WHAT YOU WILL DO: Copy word for word, please, the lines of the entries below running from the one containing "t.ls | .le => t.le" to the one containing "def execMov (c", both ends included.

THE INPUT:
-- ==== Sys2Proof/Machine/Scalar.lean ====
section
/-!
DEFINITION. Scalar integer and floating-point arithmetic (R119 to R124).
-/
namespace Sys2Proof.Machine

open Sys2Proof

/-! ## Integer operations on n-bit elements (R119, R120) -/

def iAdd (t : Ty) (a b : Nat) : Nat := (a + b) % 2 ^ tyWidth t
def iSub (t : Ty) (a b : Nat) : Nat := wrapInt (tyWidth t) ((a : Int) - (b : Int))
def iMul (t : Ty) (a b : Nat) : Nat := a * b % 2 ^ tyWidth t
/-- Bits [2n−1:n] of the exact product. -/
def iMulh (t : Ty) (a b : Nat) : Nat := wrapInt (tyWidth t) (elemInt t a * elemInt t b / (2 ^ tyWidth t : Nat))
/-- The quotient, towards zero; all ones for b = 0 (R120). -/
def iDiv (t : Ty) (a b : Nat) : Nat :=
  if elemInt t b = 0 then 2 ^ tyWidth t - 1 else wrapInt (tyWidth t) ((elemInt t a).tdiv (elemInt t b))
/-- The remainder, with the sign of a; a for b = 0 (R120). -/
def iRem (t : Ty) (a b : Nat) : Nat :=
  if elemInt t b = 0 then a % 2 ^ tyWidth t else wrapInt (tyWidth t) ((elemInt t a).tmod (elemInt t b))
/-- DZ of a division (R120). -/
def divFlags (t : Ty) (b : Nat) : Fl := if elemInt t b = 0 then flDZ else 0#7
def iAnd (_ : Ty) (a b : Nat) : Nat := a &&& b
def iOr (_ : Ty) (a b : Nat) : Nat := a ||| b
def iXor (_ : Ty) (a b : Nat) : Nat := a ^^^ b
def iAndn (t : Ty) (a b : Nat) : Nat := a &&& (2 ^ tyWidth t - 1 - b % 2 ^ tyWidth t)
/-- Shift counts are taken mod n. -/
def iShl (t : Ty) (a b : Nat) : Nat := a * 2 ^ (b % tyWidth t) % 2 ^ tyWidth t
def iShr (t : Ty) (a b : Nat) : Nat := a / 2 ^ (b % tyWidth t)
def iSar (t : Ty) (a b : Nat) : Nat := wrapInt (tyWidth t) (toSigned (tyWidth t) a / (2 ^ (b % tyWidth t) : Nat))
def iRot (t : Ty) (a b : Nat) : Nat :=
  (a * 2 ^ (b % tyWidth t) % 2 ^ tyWidth t) ||| (a / 2 ^ (tyWidth t - b % tyWidth t))
def iMin (t : Ty) (a b : Nat) : Nat := if elemInt t a ≤ elemInt t b then a else b
def iMax (t : Ty) (a b : Nat) : Nat := if elemInt t a ≤ elemInt t b then b else a
def iClz (t : Ty) (a : Nat) : Nat := if a = 0 then tyWidth t else tyWidth t - 1 - Nat.log2 a
def iPopc (t : Ty) (a : Nat) : Nat := (List.range (tyWidth t)).foldl (fun n i => if a.testBit i then n + 1 else n) 0

/-- pos and len of R122. -/
def bitPos (b : W64) : Nat := fieldOf b 0 6
def bitLen (b : W64) : Nat := min (fieldOf b 6 7) 64
/-- `bext` (R122). -/
def extractBits (t : Ty) (a b : W64) : W64 :=
  let f := a.toNat / 2 ^ bitPos b % 2 ^ bitLen b
  if bitLen b = 0 then 0#64
  else if tySigned t then w64 (sextNat (bitLen b) 64 f) else w64 f
/-- `bins` (R122). -/
def insertBits (old a b : W64) : W64 :=
  let len := min (bitLen b) (64 - bitPos b)
  withField old (bitPos b) len (a.toNat % 2 ^ len)

/-! ## Shared shapes -/

/-- Two sources, one result of the type, with the flags it raises. -/
def scalarBin (c : Ctl) (op : Nat) (t : Ty) (d : Dst) (a b : Src) (f : Nat → Nat → Nat × Fl) (s : State) :
    Host.Outcome State Fault Refusal :=
  runScalar c (((Uses.dst op d).and (Uses.src a)).and (Uses.src b)) (do
    let x ← readSrc t a
    let y ← readSrc t b
    writeResult t d (f x y).1
    raiseA (f x y).2
    return .seq) s

/-- Two sources, no flag. -/
def scalarInt (c : Ctl) (op : Nat) (t : Ty) (d : Dst) (a b : Src) (f : Ty → Nat → Nat → Nat) (s : State) :
    Host.Outcome State Fault Refusal := scalarBin c op t d a b (fun x y => (f t x y, 0#7)) s

/-- One source. -/
def scalarUn (c : Ctl) (op : Nat) (t : Ty) (d : Dst) (a : Src) (f : Nat → Nat) (s : State) :
    Host.Outcome State Fault Refusal :=
  runScalar c ((Uses.dst op d).and (Uses.src a)) (do
    let x ← readSrc t a
    writeResult t d (f x)
    return .seq) s

/-! ## The instructions (R119) -/


/-- `add` (R119). -/
def execAdd (c : Ctl) (t : Ty) (d : Dst) (a b : Src) (s : State) : Host.Outcome State Fault Refusal :=
  scalarInt c 0x20 t d a b iAdd s

/-- `sub` (R119). -/
def execSub (c : Ctl) (t : Ty) (d : Dst) (a b : Src) (s : State) : Host.Outcome State Fault Refusal :=
  scalarInt c 0x21 t d a b iSub s

/-- `mul` (R119). -/
def execMul (c : Ctl) (t : Ty) (d : Dst) (a b : Src) (s : State) : Host.Outcome State Fault Refusal :=
  scalarInt c 0x22 t d a b iMul s

/-- `mulh` (R119). -/
def execMulh (c : Ctl) (t : Ty) (d : Dst) (a b : Src) (s : State) : Host.Outcome State Fault Refusal :=
  scalarInt c 0x23 t d a b iMulh s

/-- `div` (R120): b = 0 sets DZ. -/
def execDiv (c : Ctl) (t : Ty) (d : Dst) (a b : Src) (s : State) : Host.Outcome State Fault Refusal :=
  scalarBin c 0x24 t d a b (fun x y => (iDiv t x y, divFlags t y)) s

/-- `rem` (R120): b = 0 sets DZ. -/
def execRem (c : Ctl) (t : Ty) (d : Dst) (a b : Src) (s : State) : Host.Outcome State Fault Refusal :=
  scalarBin c 0x25 t d a b (fun x y => (iRem t x y, divFlags t y)) s

/-- `and` (R119). -/
def execAnd (c : Ctl) (t : Ty) (d : Dst) (a b : Src) (s : State) : Host.Outcome State Fault Refusal :=
  scalarInt c 0x26 t d a b iAnd s

/-- `or` (R119). -/
def execOr (c : Ctl) (t : Ty) (d : Dst) (a b : Src) (s : State) : Host.Outcome State Fault Refusal :=
  scalarInt c 0x27 t d a b iOr s

/-- `xor` (R119). -/
def execXor (c : Ctl) (t : Ty) (d : Dst) (a b : Src) (s : State) : Host.Outcome State Fault Refusal :=
  scalarInt c 0x28 t d a b iXor s

/-- `andn` (R119). -/
def execAndn (c : Ctl) (t : Ty) (d : Dst) (a b : Src) (s : State) : Host.Outcome State Fault Refusal :=
  scalarInt c 0x29 t d a b iAndn s

/-- `shl` (R119). -/
def execShl (c : Ctl) (t : Ty) (d : Dst) (a b : Src) (s : State) : Host.Outcome State Fault Refusal :=
  scalarInt c 0x2A t d a b iShl s

/-- `shr` (R119). -/
def execShr (c : Ctl) (t : Ty) (d : Dst) (a b : Src) (s : State) : Host.Outcome State Fault Refusal :=
  scalarInt c 0x2B t d a b iShr s

/-- `sar` (R119). -/
def execSar (c : Ctl) (t : Ty) (d : Dst) (a b : Src) (s : State) : Host.Outcome State Fault Refusal :=
  scalarInt c 0x2C t d a b iSar s

/-- `rot` (R119). -/
def execRot (c : Ctl) (t : Ty) (d : Dst) (a b : Src) (s : State) : Host.Outcome State Fault Refusal :=
  scalarInt c 0x2D t d a b iRot s

/-- `min` (R119). -/
def execMin (c : Ctl) (t : Ty) (d : Dst) (a b : Src) (s : State) : Host.Outcome State Fault Refusal :=
  scalarInt c 0x2E t d a b iMin s

/-- `max` (R119). -/
def execMax (c : Ctl) (t : Ty) (d : Dst) (a b : Src) (s : State) : Host.Outcome State Fault Refusal :=
  scalarInt c 0x2F t d a b iMax s

/-- `clz` (R119). -/
def execClz (c : Ctl) (t : Ty) (d : Dst) (a : Src) (s : State) : Host.Outcome State Fault Refusal :=
  scalarUn c 0x30 t d a (iClz t) s

/-- `popc` (R119). -/
def execPopc (c : Ctl) (t : Ty) (d : Dst) (a : Src) (s : State) : Host.Outcome State Fault Refusal :=
  scalarUn c 0x31 t d a (iPopc t) s

/-- `sel` (R119): both sources are read. -/
def execSel (c : Ctl) (t : Ty) (k : BitVec 4) (d : Dst) (a b : Src) (s : State) : Host.Outcome State Fault Refusal :=
  runScalar c (((Uses.dst 0x32 d).and (Uses.src a)).and (Uses.src b)) (do
    let x ← readSrc t a
    let y ← readSrc t b
    let p := (← getMe).pred k.toNat
    writeResult t d (if p.getLsbD 0 then x else y)
    return .seq) s

/-! ## Moves (R38, R119) -/

def Uses.movSrc : MovSrc → Uses
  | .src a => Uses.src a
  | .loop _ => Uses.none
def Uses.movDst : MovDst → Uses
  | .dst d => Uses.dst 0x33 d
  | .loop _ => Uses.none

def Thread.loopVal (t : Thread) : LoopReg → W64
  | .lc => t.lc | .ls => t.ls | .le => t.le
/-- A loop register written (R102): bits [1:0] of LS and LE read as 0. -/
def Thread.setLoopReg (t : Thread) (r : LoopReg) (v : W64) : Thread :=
  match r with
  | .lc => { t with lc := v }
  | .ls => { t with ls := align4 v }
  | .le => { t with le := align4 v }

def readMov (t : Ty) : MovSrc → Act Nat
  | .src a => readSrc t a
  | .loop r => do return ((← getMe).loopVal r).toNat % 2 ^ tyWidth t
def writeMov (d : MovDst) (v : W64) : Act Unit :=
  match d with
  | .dst d => writeDst d v
  | .loop r => modMeA (fun t => t.setLoopReg r v)

/-- `mov` (R119). -/
def execMov (c : Ctl) (t : Ty) (d : MovDst) (a : MovSrc) (s : State) : Host.Outcome State Fault Refusal :=
  runScalar c ((Uses.movDst d).and (Uses.movSrc a)) (do
    let x ← readMov t a
    writeMov d (result64 t x)
    return .seq) s

/-- `movi` (R38). -/
def execMovi (c : Ctl) (d : BitVec 5) (v : BitVec 36) (s : State) : Host.Outcome State Fault Refusal :=
  runScalar c (Uses.w d) (do
    setWA d (v.signExtend 64)
    return .seq) s

/-- `movi.h` (R38): bits [63:36] replaced. -/
def execMoviH (c : Ctl) (d : BitVec 5) (v : BitVec 28) (s : State) : Host.Outcome State Fault Refusal :=
  runScalar c (Uses.w d) (do
    let old := (← getMe).w d.toNat
    setWA d (v ++ old.extractLsb' 0 36)
    return .seq) s

/-- `lea`, label form (R121). -/
def execLea (c : Ctl) (d : Dst) (off : BitVec 15) (s : State) : Host.Outcome State Fault Refusal :=
  runScalar c (Uses.dst 0x35 d) (do
    writeDst d ((← getMe).ip + 4#64 * off.signExtend 64)
    return .seq) s

/-- `lea.s` (R121). -/
def execLeaScaled (c : Ctl) (sh : BitVec 2) (d : Dst) (a b : Src) (s : State) : Host.Outcome State Fault Refusal :=
  runScalar c (((Uses.dst 0x35 d).and (Uses.src a)).and (Uses.src b)) (do
    let x ← readSrc64 .i64 a
    let y ← readSrc64 .i64 b
    writeDst d (x + y <<< sh.toNat)
    return .seq) s

/-- `bext` (R122). -/
def execBext (c : Ctl) (t : Ty) (d : Dst) (a b : Src) (s : State) : Host.Outcome State Fault Refusal :=
  runScalar c (((Uses.dst 0x36 d).and (Uses.src a)).and (Uses.src b)) (do
    let x ← readSrc64 t a
    let y ← readSrc64 t b
    writeDst d (extractBits t x y)
    return .seq) s

/-- `bins` (R122). -/
def execBins (c : Ctl) (d : BitVec 5) (a b : Src) (s : State) : Host.Outcome State Fault Refusal :=
  runScalar c (((Uses.w d).and (Uses.src a)).and (Uses.src b)) (do
    let x ← readSrc64 .b64 a
    let y ← readSrc64 .b64 b
    setWA d (insertBits ((← getMe).w d.toNat) x y)
    return .seq) s


/-- `sext` (R119). -/
def execSext (c : Ctl) (t : Ty) (d : Dst) (a : Src) (s : State) : Host.Outcome State Fault Refusal :=
  scalarUn c 0x38 t d a (fun x => x) s

/-- `zext` (R119). -/
def execZext (c : Ctl) (t : Ty) (d : Dst) (a : Src) (s : State) : Host.Outcome State Fault Refusal :=
  scalarUn c 0x39 t d a (fun x => x) s

/-! ## Floating point (R123, R124) -/

/-- `fadd` (R123). -/
def execFadd (c : Ctl) (t : Ty) (d : Dst) (a b : Src) (s : State) : Host.Outcome State Fault Refusal :=
  scalarBin c 0x3A t d a b (fAdd (tyFmt t)) s

/-- `fsub` (R123). -/
def execFsub (c : Ctl) (t : Ty) (d : Dst) (a b : Src) (s : State) : Host.Outcome State Fault Refusal :=
  scalarBin c 0x3B t d a b (fSub (tyFmt t)) s

/-- `fmul` (R123). -/
def execFmul (c : Ctl) (t : Ty) (d : Dst) (a b : Src) (s : State) : Host.Outcome State Fault Refusal :=
  scalarBin c 0x3C t d a b (fMul (tyFmt t)) s

/-- `ffma` (R123): the old value of the destination is the addend. -/
def execFfma (c : Ctl) (t : Ty) (d : BitVec 5) (a b : Src) (s : State) : Host.Outcome State Fault Refusal :=
  runScalar c (((Uses.w d).and (Uses.src a)).and (Uses.src b)) (do
    let x ← readSrc t a
    let y ← readSrc t b
    let z := ((← getMe).w d.toNat).toNat % 2 ^ tyWidth t
    let r := fFma (tyFmt t) z x y
    setWA d (result64 t r.1)
    raiseA r.2
    return .seq) s

/-- `fcvt` (R124). -/
def execFcvt (c : Ctl) (dt st : Ty) (m : CvtMode) (d : Dst) (a : Src) (s : State) : Host.Outcome State Fault Refusal :=
  runScalar c ((Uses.dst 0x3E d).and (Uses.src a)) (do
    let x ← readSrc st a
    let r := convert dt st m x
    writeResult dt d r.1
    raiseA r.2
    return .seq) s

end Sys2Proof.Machine
end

SOLUTION BELOW:
  | .lc => t.lc | .ls => t.ls | .le => t.le
/-- A loop register written (R102): bits [1:0] of LS and LE read as 0. -/
def Thread.setLoopReg (t : Thread) (r : LoopReg) (v : W64) : Thread :=
  match r with
  | .lc => { t with lc := v }
  | .ls => { t with ls := align4 v }
  | .le => { t with le := align4 v }

def readMov (t : Ty) : MovSrc → Act Nat
  | .src a => readSrc t a
  | .loop r => do return ((← getMe).loopVal r).toNat % 2 ^ tyWidth t
def writeMov (d : MovDst) (v : W64) : Act Unit :=
  match d with
  | .dst d => writeDst d v
  | .loop r => modMeA (fun t => t.setLoopReg r v)

/-- `mov` (R119). -/
def execMov (c : Ctl) (t : Ty) (d : MovDst) (a : MovSrc) (s : State) : Host.Outcome State Fault Refusal :=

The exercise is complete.